Centralised treasury functions in Uniper and the rest of the Fortum Group separately coordinate currency risk management and execute external hedges consisting of currency derivative contracts, which are matched against the underlying future cash flow according to maturity. Derivatives are used exclusively to hedge existing foreign exchange risks, not for proprietary trading.

Counterparty and credit risks

Fortum is exposed to counterparty risk whenever there is a contractual arrangement with an external counterparty including customers, suppliers, partners, banks, clearing houses and trading counterparties.

Credit risk exposures relating to financial derivative instruments are often volatile and include both the replacement risk and the settlement risk.

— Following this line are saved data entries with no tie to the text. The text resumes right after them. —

-- ==== Sys2Proof/Machine/Svc.lean ====
section
/-! DEFINITION. The service commands, and the events of the standing services (R402–R419, R496). -/

namespace Sys2Proof.Machine

/-! ### Fields -/

/-- R4, R404, R419: SVC_FIELD_DEFINE. The flags byte has two bits; the others are ignored (log 27). -/
def execSvcFieldDefine (c : KcpCtx) (field slot col row cols rows : Half) (just flags map fg bg : Byte) (s : State) :
    Host.Outcome State Fault Refusal :=
  kcp 0x0600 c (fun _ s =>
    let k := field.toNat
    if 2047 < k then badParam 0 s
    else if slot = 0xFFFF then
      replyOk ((s.modSvcMram fun m => { m with fields := tabErase m.fields k, texts := tabErase m.texts k }).modSvc fun v =>
        { v with fields := tabErase v.fields k })
    else if 8191 < slot.toNat then badParam 2 s
    else if 2 < just.toNat then badParam 12 s
    else if 15 < map.toNat then badParam 14 s
    else if 15 < fg.toNat then badParam 15 s
    else if 15 < bg.toNat then badParam 16 s
    else
      let d : FieldDef :=
        { defined := true, slot := slot.toNat, col := col.toNat, row := row.toNat, cols := cols.toNat, rows := rows.toNat, just := just.toNat,
          flags := flags &&& 3, map := map.toNat, fg := fg.toNat, bg := bg.toNat }
      replyOk (s.modSvcMram fun m => { m with fields := tabSet m.fields k d })) s

/-- R405: a field's staging buffer after an edit. -/
def fieldEdit (op : Nat) (buf text : List Byte) : List Byte := if op = 0 then text else if op = 1 then buf ++ text else []

/-- R405, R406, R419: SVC_FIELD_SET. -/
def execSvcFieldSet (c : KcpCtx) (field : Half) (op flags fg bg length : Byte) (text : List Byte) (s : State) :
    Host.Outcome State Fault Refusal :=
  kcpRun 0x0601 (boundedExtra 1 40 length.toNat) ((kcpFind 0x0601).getD default).inSafe c (fun f s =>
    let k := field.toNat
    let d := s.fieldDef k
    let buf := fieldEdit op.toNat (s.field k).buf (fitBytes length.toNat text)
    if 2047 < k then badParam 0 s
    else if d.defined ∧ !s.hasSlot f d.slot then refuse .notGranted 0 s
    else if 2 < op.toNat then badParam 2 s
    else if flags.getLsbD 1 ∧ 15 < fg.toNat then badParam 4 s
    else if flags.getLsbD 1 ∧ 15 < bg.toNat then badParam 5 s
    else if 40 < length.toNat ∨ 255 < buf.length then badParam 6 s
    else
      match s.fieldLive d with
      | none => refuse .state 0 s
      | some (g, e) =>
        let edited := s.modField k fun x => { x with buf := buf }
        if !flags.getLsbD 0 then replyOk edited (zeros 4)
        else if d.flags.getLsbD 0 ∧ 128 < buf.length then badParam 6 s
        else
          match s.cellMap e with
          | none => refuse .state 0 s
          | some (h, cols, _) =>
            let fore := if flags.getLsbD 1 then fg.toNat else d.fg
            let back := if flags.getLsbD 1 then bg.toNat else d.bg
            let n := s.frameAfter g (s.usableWait g)
            replyOk (commitField f k g d h cols (s.fieldCells d fore back (s.surf h).format cols buf) buf n edited) (leBytes 4 n.toNat)) s

/-- R419: SVC_FIELD_QUERY. -/
def execSvcFieldQuery (c : KcpCtx) (field : Half) (s : State) : Host.Outcome State Fault Refusal :=
  kcp 0x0602 c (fun _ s =>
    let k := field.toNat
    let d := s.fieldDef k
    let x := s.field k
    if 2047 < k then badParam 0 s
    else
      replyOk s (leBytes 2 (if d.defined then d.slot else 0xFFFF) ++ leBytes 2 d.col ++ leBytes 2 d.row ++ leBytes 2 d.cols ++ leBytes 2 d.rows ++
        [BitVec.ofNat 8 d.just, d.flags, BitVec.ofNat 8 d.map, BitVec.ofNat 8 d.fg, BitVec.ofNat 8 d.bg, 0, 0, 0] ++
        [BitVec.ofNat 8 (b2n (s.fieldLive d).isSome), BitVec.ofNat 8 x.buf.length] ++ leBytes 4 x.frame.toNat ++ leBytes 4 x.commits.toNat)) s

/-- R496: the 10 s since a persisted field was last written have passed: its latest text is written. -/
def execFieldPersistWrite (field : BitVec 11) (s : State) : Host.Outcome State Fault Refusal :=
  let k := field.toNat
  match (s.field k).persist with
  | none => done s
  | some text => done (persistText k text (s.untilAon ((s.field k).writtenAt - 1 + secNs 10)))

/-- R402, R419: SVC_CHARMAP_LOAD. -/
def execSvcCharmapLoad (c : KcpCtx) (map : Byte) (address : Long) (s : State) : Host.Outcome State Fault Refusal :=
  kcp 0x0608 c (fun _ s =>
    let a := address.toNat
    if 15 < map.toNat then badParam 0 s
    else if !s.memMapped a 16 then badParam 4 s
    else
      match s.memLoad 157 a 16 with
      | (none, s) => refuse .media 0 s
      | (some h, s) =>
        let n := u h 4 4
        if u h 0 4 ≠ 0x4D434D47 ∨ n = 0 ∨ 65536 < n then badParam ((charMapBad h 0).getD 0) s
        else if !s.memMapped a (16 + 8 * n) then badParam 4 s
        else
          match s.memLoad 157 a (16 + 8 * n) with
          | (none, s) => refuse .media 0 s
          | (some b, s) =>
            match charMapBad b n with
            | some o => badParam o s
            | none => replyOk (s.modSvc fun v => { v with maps := tabSet v.maps map.toNat (charMapOf b) }) (leBytes 4 n)) s

/-! ### Mosaics -/

/-- R408: a pattern surface breaks a slot's travel box under codes 5–8 of R198, or may not be named by the function. -/
def State.patternBad (s : State) (f : Nat) (e : TSlot) (h : Nat) : Bool :=
  let x := s.surf h
  h != 0xFFFF && (!s.mayUse f h || decide (e.maxW < x.width) || decide (e.maxH < x.height) ||
    (match fmtOf x.format with | some y => decide (e.bpp < y.box) | none => true) || x.port != e.port || (x.port == 4 && !bitOf 0 e.flags))

/-- R408, R419: SVC_MOSAIC_SET. -/
def execSvcMosaicSet (c : KcpCtx) (slot m : Half) (width : Byte) (colour : Word) (pattern0 pattern1 : Half) (s : State) :
    Host.Outcome State Fault Refusal :=
  kcp 0x0610 c (fun f s =>
    withSlot f slot.toNat s fun g _ e =>
      if e.type ≠ 3 then refuse .state 0 s
      else if width = 0 ∨ 16 < width.toNat then badParam 4 s
      else if s.patternBad f e pattern0.toNat then badParam 12 s
      else if s.patternBad f e pattern1.toNat then badParam 14 s
      else
        replyOk (s.defer g f (.mosaic e.slot
          { given := true, m := m.toNat, width := width.toNat, colour := colour, pattern0 := pattern0.toNat, pattern1 := pattern1.toNat }))) s

/-- R419: what a mosaic slot shows, as a code. -/
def MosaicShow.code : MosaicShow → Nat
  | .frame => 0 | .marker => 1 | .pattern _ => 2 | .fill => 3

/-- R419: SVC_MOSAIC_QUERY. -/
def execSvcMosaicQuery (c : KcpCtx) (slot : Half) (s : State) : Host.Outcome State Fault Refusal :=
  kcp 0x0611 c (fun f s =>
    withSlot f slot.toNat s fun _ _ e =>
      if e.type ≠ 3 then refuse .state 0 s
      else
        let x := tabGet s.svc.mosaics e.slot
        let ps := s.patternHandles x.set
        replyOk s (leBytes 2 x.set.m ++ [BitVec.ofNat 8 x.set.width, 0, 0, 0] ++ leBytes 4 x.set.colour.toNat ++ leBytes 2 (ps.getD 0 0xFFFF) ++
          leBytes 2 (ps.getD 1 0xFFFF) ++ [BitVec.ofNat 8 x.shows.code, 0] ++ leBytes 2 (s.slot e.slot).heldFrames.toNat ++ leBytes 2 x.patterns.toNat)) s

/-! ### The bulletin -/

/-- Writes message `k`; one that is shown is laid again. -/
def putMessage (k : Nat) (x : Message) (s : State) : State :=
  let s := if k < 8 then s.modSvcMram fun m => { m with messages := tabSet m.messages k x }
    else s.modSvc fun v => { v with messages := tabSet v.messages k x }
  if s.svc.raises.isEmpty then s else refreshBulletin (match s.svc.shown with | some r => r.message == k | none => false) s

/-- R412, R419: SVC_MSG_SET. -/
def execSvcMsgSet (c : KcpCtx) (message op map fg bg prio length : Byte) (text : List Byte) (s : State) : Host.Outcome State Fault Refusal :=
  kcpRun 0x0620 (boundedExtra 1 36 length.toNat) ((kcpFind 0x0620).getD default).inSafe c (fun f s =>
    let k := message.toNat
    let t := fitBytes length.toNat text
    let t := if op = 1 then (s.message k).text ++ t else t
    if 15 < k then badParam 0 s
    else if k < 8 ∧ f ≠ 0 then refuse .pfOnly 0 s
    else if 1 < op.toNat then badParam 1 s
    else if 15 < map.toNat then badParam 2 s
    else if 15 < fg.toNat then badParam 3 s
    else if 15 < bg.toNat then badParam 4 s
    else if 3 < prio.toNat then badParam 5 s
    else if 36 < length.toNat ∨ 160 < t.length then badParam 6 s
    else replyOk (putMessage k { text := t, map := map.toNat, fg := fg.toNat, bg := bg.toNat, prio := prio.toNat } s)) s

/-- R413: the origin of a raise by command. -/
def State.raiseOrigin (s : State) (c : KcpCtx) : Origin :=
  match c.via with
  | .mailbox _ => .fn c.fn.val
  | .udp k => .key (s.udp k).keySlot

/-- R419: the message in force, and how many raises are held; with none the first is open (log 10). -/
def bulletinReply (s : State) (more : Byte → State → List Byte) : Reply :=
  match s.topRaise with
  | some r => replyOk s (more (BitVec.ofNat 8 r.message) s)
  | none => let d := s.draw; replyOk d.2 (more (BitVec.ofNat 8 d.1) d.2)

/-- R413, R419: SVC_BULLETIN. -/
def execSvcBulletin (c : KcpCtx) (op message : Byte) (s : State) : Host.Outcome State Fault Refusal :=
  kcp 0x0621 c (fun f s =>
    let o := s.raiseOrigin c
    let answer := fun (s : State) => bulletinReply s fun m s => [m, BitVec.ofNat 8 s.svc.raises.length]
    if 2 < op.toNat then badParam 0 s
    else if op = 2 ∧ f ≠ 0 then refuse .pfOnly 0 s
    else if op = 2 then answer (clearRaises (fun r => r.origin != .emerg) s)
    else if op = 1 then answer (clearRaises (fun r => r.origin == o) s)
    else if 15 < message.toNat then badParam 1 s
    else if (s.message message.toNat).text.isEmpty then refuse .state 0 s
    else answer (raiseBulletin { origin := o, message := message.toNat } s)) s

/-- R419: SVC_BULLETIN_QUERY. -/
def execSvcBulletinQuery (c : KcpCtx) (s : State) : Host.Outcome State Fault Refusal :=
  kcp 0x0622 c (fun _ s =>
    bulletinReply s fun m s =>
      [BitVec.ofNat 8 (b2n s.bulletinOn), m, BitVec.ofNat 8 (b2n s.svc.emerg), BitVec.ofNat 8 s.svc.raises.length] ++
        leBytes 2 (allGroups.foldl (fun a g => if tabGet s.svc.inForce g = 0 then a else a + 2 ^ g) 0) ++ [0, 0] ++ leBytes 8 s.svc.recognised) s

/-- R413, R419: SVC_EMERG_CFG. -/
def execSvcEmergCfg (c : KcpCtx) (message enable : Byte) (s : State) : Host.Outcome State Fault Refusal :=
  kcp 0x0623 c (fun _ s =>
    if 15 < message.toNat then badParam 0 s
    else if 1 < enable.toNat then badParam 1 s
    else replyOk (s.modSvcMram fun m => { m with emergMessage := message.toNat, emergEnable := enable == 1 })) s

/-! ### The rows of the bulletin -/

/-- R413, R416: EMERG_N has been low for 1 ms; firmware that does not run yet recognises it when it starts. -/
def execEmergNAssert (s : State) : Host.Outcome State Fault Refusal :=
  if s.pins.emergLow then done s
  else
    let s := s.modPins fun p => { p with emergLow := true }
    if s.boot.phase != .running then done s else done (emergAssert s)

/-- R413: EMERG_N has been high for 100 ms. -/
def execEmergNRelease (s : State) : Host.Outcome State Fault Refusal :=
  if !s.pins.emergLow then done s
  else
    let s := s.modPins fun p => { p with emergLow := false }
    if s.boot.phase != .running then done s else done (emergRelease s)

/-- R414: the laying of the message in force is complete, `ns` after the change, within firmware's bound. -/
def execBulletinLaid (ns : Nat) (s : State) : Host.Outcome State Fault Refusal :=
  if s.svc.laying = 0 ∨ s.seqStopped then done s
  else
    let s := s.untilPlan (s.svc.changedAt + min ns s.layingNs)
    let laid := s.svc.laying
    let origin := match s.svc.shown with | some r => r.origin.code | none => 0
    let s := s.modSvc fun v => { v with laying := 0, laid := laid, laidOrigin := origin }
    done (allGroups.foldl (fun (s : State) g => stageBulletin laid origin g s) s)

end Sys2Proof.Machine
end

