/-- Host recovery, image writes, tamper sensors and the trust commands. In host recovery the PF's go starts an
installation; one whose image the ROM accepts and flash takes is installed as image A and selected, one that cannot be
read ends with reason 1. An image write that passes its checks takes its region and is selected. A tamper pin, a
glitch of VDD_CORE and a temperature beyond the limits are seen, and the configured action erases the network keys. A
challenge lapses. The commands: attestation and identity go to device memory, a vendor-less first operator key is
installed and a signed record carried out, an image write starts, a counter rises to its new value, debug is unlocked
at the response's level, the tamper action is stored, the queries report. Concludes exec = next (completion) for:
idRcvGo, idRcvCfgReset, rcvInstallDone, imageWriteDone, tamperAssert, tamperRelease, supplyGlitch, temperatureAlarm,
debugChallengeLapse, secAttest, secIdentity, secKeyInstall, secKeyQuery, secImageWrite, secImageQuery,
secRollbackCommit, secDebugChallenge, secDebugUnlock, secTamperCfg. [R483, R486, R487, R488, R489, R490, R491, R492,
R493, R500] -/
def Obligations.TrustAndTamper : Prop :=
  (∀ s : State,
    (s.reached 0 = true → s.boot.phase = .recovery → s.sec.rcvState = 0 ∨ 4 ≤ s.sec.rcvState.toNat →
      exec (.idRcvGo 0) s = .next ((s.count 199).modSec fun x => { x with rcvState := 1, rcvReason := 0, rcvCfg := false }).driveErrn ∧
      exec (.idRcvCfgReset 0) s = .next ((s.count 199).modSec fun x => { x with rcvState := 1, rcvReason := 0, rcvCfg := true }).driveErrn) ∧
    (s.boot.phase = .recovery → s.sec.rcvState = 1 → s.fnReach 0 = true → (s.pll 9).gated = false →
      (∃ t, exec (.rcvInstallDone none true true) s = .next t ∧ t.sec.rcvState = 5 ∧ t.sec.rcvReason = 1 ∧ t.boot.imgA = s.boot.imgA ∧
        t.mem = s.mem ∧ t.truss = s.truss) ∧
      ∀ (img : List Byte) (sigOk : Bool), s.sec.rcvLen.toNat ≤ fwLimit → s.sec.rcvAddr.toNat % 64 = 0 →
        s.fwBad (fitBytes s.sec.rcvLen.toNat img) sigOk = none →
        ∃ t, exec (.rcvInstallDone (some img) sigOk true) s = .next t ∧ t.sec.rcvState = 4 ∧ t.boot.imgA = fwEntry (fitBytes s.sec.rcvLen.toNat img) ∧
          t.boot.imgB = s.boot.imgB ∧ t.bootMram.selB = false ∧ t.mem = s.mem ∧ t.truss = s.truss) ∧
    (∀ (x : ImageWrite) (b : List Byte) (sigOk : Bool), s.sec.write = some x → x.source = 1 → x.target = 0 → s.fnReach x.fn = true →
      (s.pll 9).gated = false → s.fwBad (fitBytes x.len b) sigOk = none → ∃ t, exec (.imageWriteDone (some b) sigOk true) s = .next t ∧
        t.fwImage x.region = fwEntry (fitBytes x.len b) ∧ t.bootMram.selB = (x.region == 1) ∧ t.sec.write = none ∧ t.boot.flashBusy = false ∧
        t.mem = s.mem ∧ t.truss = s.truss) ∧
    (s.pins.tmprLow = false → ∃ t, exec .tamperAssert s = .next t ∧ t.pins.tmprLow = true ∧ t.sec.tamperSeen = true ∧
      (s.secMram.tamperAction = 1 → t.netKeys = [] ∧ t.netMram.keys = []) ∧ t.mem = s.mem) ∧
    (s.pins.tmprLow = true →
      exec .tamperRelease s = .next ((s.modPins fun p => { p with tmprLow := false }).pend 487).driveErrn) ∧
    (∀ mv ns : Nat, mv < 620 → 5 < ns → s.boot.phase ≠ .powerOnReset →
      ∃ t, exec (.supplyGlitch .vddCore mv ns) s = .next t ∧ t.sec.tamperSeen = true ∧ t.mem = s.mem ∧ t.truss = s.truss) ∧
    (∀ tj : Int, 140 < tj ∨ tj < -55 → s.boot.phase ≠ .powerOnReset →
      ∃ t, exec (.temperatureAlarm tj) s = .next t ∧ t.boot.tj = tj ∧ t.sec.tamperSeen = true ∧ t.mem = s.mem ∧ t.truss = s.truss) ∧
    (s.sec.challenge.isSome = true →
      exec .debugChallengeLapse s = .next ((s.untilAon s.sec.challengeEnd).modSec fun x => { x with challenge := none }).driveErrn)) ∧
  ∀ (c : KcpCtx) (s : State),
    (∀ (address : Long) (nonce : List Byte), kcpReady 0x0A00 0 c s = true → s.hasFltRead (s.kcpFn c) = true → s.memMapped address.toNat 3768 = true →
      s.sec.level ≠ 2 → s.sec.keyFailed = false → ∃ r : List Byte, r.length = 12 ∧
        exec (.secAttest c 1 address nonce) s = .next (kcpOk 0x0A00 c s ((s.memWrite address.toNat (s.signedReport nonce)).count 444) r)) ∧
    (∀ address : Long, kcpReady 0x0A01 0 c s = true → s.memMapped address.toNat (Config.identityKey ++ Config.identityChain).length = true →
      exec (.secIdentity c 1 address) s = .next (kcpOk 0x0A01 c s (s.memWrite address.toNat (Config.identityKey ++ Config.identityChain))
        (leBytes 4 (Config.identityKey ++ Config.identityChain).length))) ∧
    (∀ (address : Long) (sigOk : Bool) (b : List Byte) (s1 : State), kcpReady 0x0A02 0 c s = true → overUdp c = false →
      s.memMapped address.toNat 1960 = true → s.memLoad 157 address.toNat 1960 = (some b, s1) → u b 0 4 = 0x524B4D47 → u b 5 1 ≤ 1 →
      (u b 4 1 = 1 → u b 5 1 = 0 → (tabGet s.secMram.keys 1).state = 0 →
        exec (.secKeyInstall c address sigOk) s = .next (kcpOk 0x0A02 c s (keyRecord 1 0 (b.drop 8) s1) [])) ∧
      (∀ (g : List Byte) (s2 : State), 1 ≤ u b 4 1 → u b 4 1 ≤ 6 → ¬(u b 4 1 = 1 ∧ u b 5 1 = 0 ∧ (tabGet s.secMram.keys 1).state = 0) →
        s1.memMapped (address.toNat + 1960) sigBytes = true → s1.memLoad 157 (address.toNat + 1960) sigBytes = (some g, s2) →
        (readSig g 0).magicOk = true → (readSig g 0).keySlot = 1 → s2.sigDetail b (readSig g 0) sigOk none = none →
        exec (.secKeyInstall c address sigOk) s = .next (kcpOk 0x0A02 c s (keyRecord (u b 4 1) (u b 5 1) (b.drop 8) (countVerify false s2)) []))) ∧
    (∀ slot : Byte, kcpReady 0x0A03 0 c s = true → slot.toNat ≤ 7 → s.hasFltRead (s.kcpFn c) = true →
      ∃ r : List Byte, r.length = 20 ∧ exec (.secKeyQuery c slot) s = .next (kcpOk 0x0A03 c s s r)) ∧
    (∀ (target source : Byte) (length : Word) (address : Long) (region : Nat) (w : ImageWrite), kcpReady 0x0A04 0 c s = true → target.toNat ≤ 1 →
      source.toNat ≤ 1 → length.toNat ≤ fwLimit → (source = 0 → s.memMapped address.toNat length.toNat = true) → s.boot.flashBusy = false →
      region = (if target = 1 then 2 else if s.boot.image = 0 then 1 else if s.boot.image = 1 then 0 else if s.bootMram.selB then 0 else 1) →
      w = { target := target.toNat, source := source.toNat, region := region, len := length.toNat, addr := address.toNat, fn := s.kcpFn c } →
      exec (.secImageWrite c target source length address) s = .next (kcpStart 0x0A04 c s
        ((s.modSec fun x => { x with write := some w }).modBoot fun b => { b with flashBusy := true }))) ∧
    (∀ image : Byte, kcpReady 0x0A05 0 c s = true → image.toNat ≤ 2 →
      ∃ r : List Byte, r.length = 28 ∧ exec (.secImageQuery c image) s = .next (kcpOk 0x0A05 c s s r)) ∧
    (∀ value : Word, kcpReady 0x0A06 0 c s = true → s.secMram.trussCounter.toNat < value.toNat →
      (∀ t, s.running = some t → value.toNat ≤ t.security) →
      (∀ k, k < 2 → (tabGet s.truss.standing k).valid = true → value.toNat ≤ (readTruss (tabGet s.truss.standing k).image).security) →
      exec (.secRollbackCommit c 1 value) s = .next (kcpOk 0x0A06 c s
        ((s.modSecMram fun m => { m with trussCounter := value }).pend 490) (leBytes 4 value.toNat))) ∧
    (kcpReady 0x0A07 0 c s = true → s.sec.blocked = false → ∃ (n : Nat) (r : List Byte), r = leBytes 32 n ++ deviceId ∧ n < 2 ^ 256 ∧
      exec (.secDebugChallenge c) s = .next (kcpOk 0x0A07 c s ({ s with free := s.free + 1 }.modSec fun x =>
        { x with challenge := some n, challengeEnd := s.now + secNs 60 }) r)) ∧
    (∀ (address : Long) (sigOk : Bool) (b : List Byte) (s1 : State), kcpReady 0x0A08 0 c s = true → overUdp c = false →
      s.memMapped address.toNat (48 + sigBytes) = true → s.memLoad 157 address.toNat (48 + sigBytes) = (some b, s1) →
      s1.unlockBad (b.take 48) (readSig b 48) sigOk = none → ∃ t, exec (.secDebugUnlock c address sigOk) s = .next t ∧
        t.sec.level = max s.sec.level (u (b.take 48) 4 1) ∧ t.sec.challenge = none ∧ t.flt.testUnlocked = true ∧ t.mem = s.mem ∧ t.truss = s.truss) ∧
    ∀ action : Byte, kcpReady 0x0A09 0 c s = true → overUdp c = false → action.toNat ≤ 1 →
      exec (.secTamperCfg c action) s = .next (kcpOk 0x0A09 c s (s.modSecMram fun m => { m with tamperAction := action }) [])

Exchange-traded derivatives are cleared through central clearing parties (CCPs) or through clearing banks while OTC derivative contracts are concluded directly with a number of different counterparties including energy wholesalers and retailers, utilities, trading companies, energy companies, industrial end-users and financial institutions active in the financial and energy markets.

Due to the financing needs and management of liquidity, Fortum has counterparty credit exposure toward a number of banks and financial institutions. The majority of the exposure is toward Fortum's key relationship banks, which are highly creditworthy institutions. Fortum also has exposure to the Russian financial sector in terms of deposits with financial institutions as well as to banks that provide guarantees for suppliers and contracting parties. Deposits in Russia have been concentrated to the most creditworthy state-owned or controlled banks as well as affiliates of the key relationship banks.

Credit risk exposures relating to customers, suppliers and trading partners is spread across a wide range of industrial counterparties, energy companies, government and municipal entities, utilities, small businesses, housing associations and private individuals over a range of geographic regions. The risk of credit losses in the electricity and heat sales business in Russia is deemed higher than in Fortum’s other operating countries.

In order to manage counterparty credit risk, Fortum has routines and processes to identify, assess and control exposure. Credit checks are performed before entering into commercial obligations and exposure limits are set for larger individual counterparties. Creditworthiness is monitored through the use of internal and external sources so that mitigating actions can be taken when needed. Mitigating actions include demanding collateral, such as guarantees, managing payment terms and contract length, and the use of netting agreements.

More detailed information about Fortum's financial risks and risk management is described in the company's Financial Statements 2020.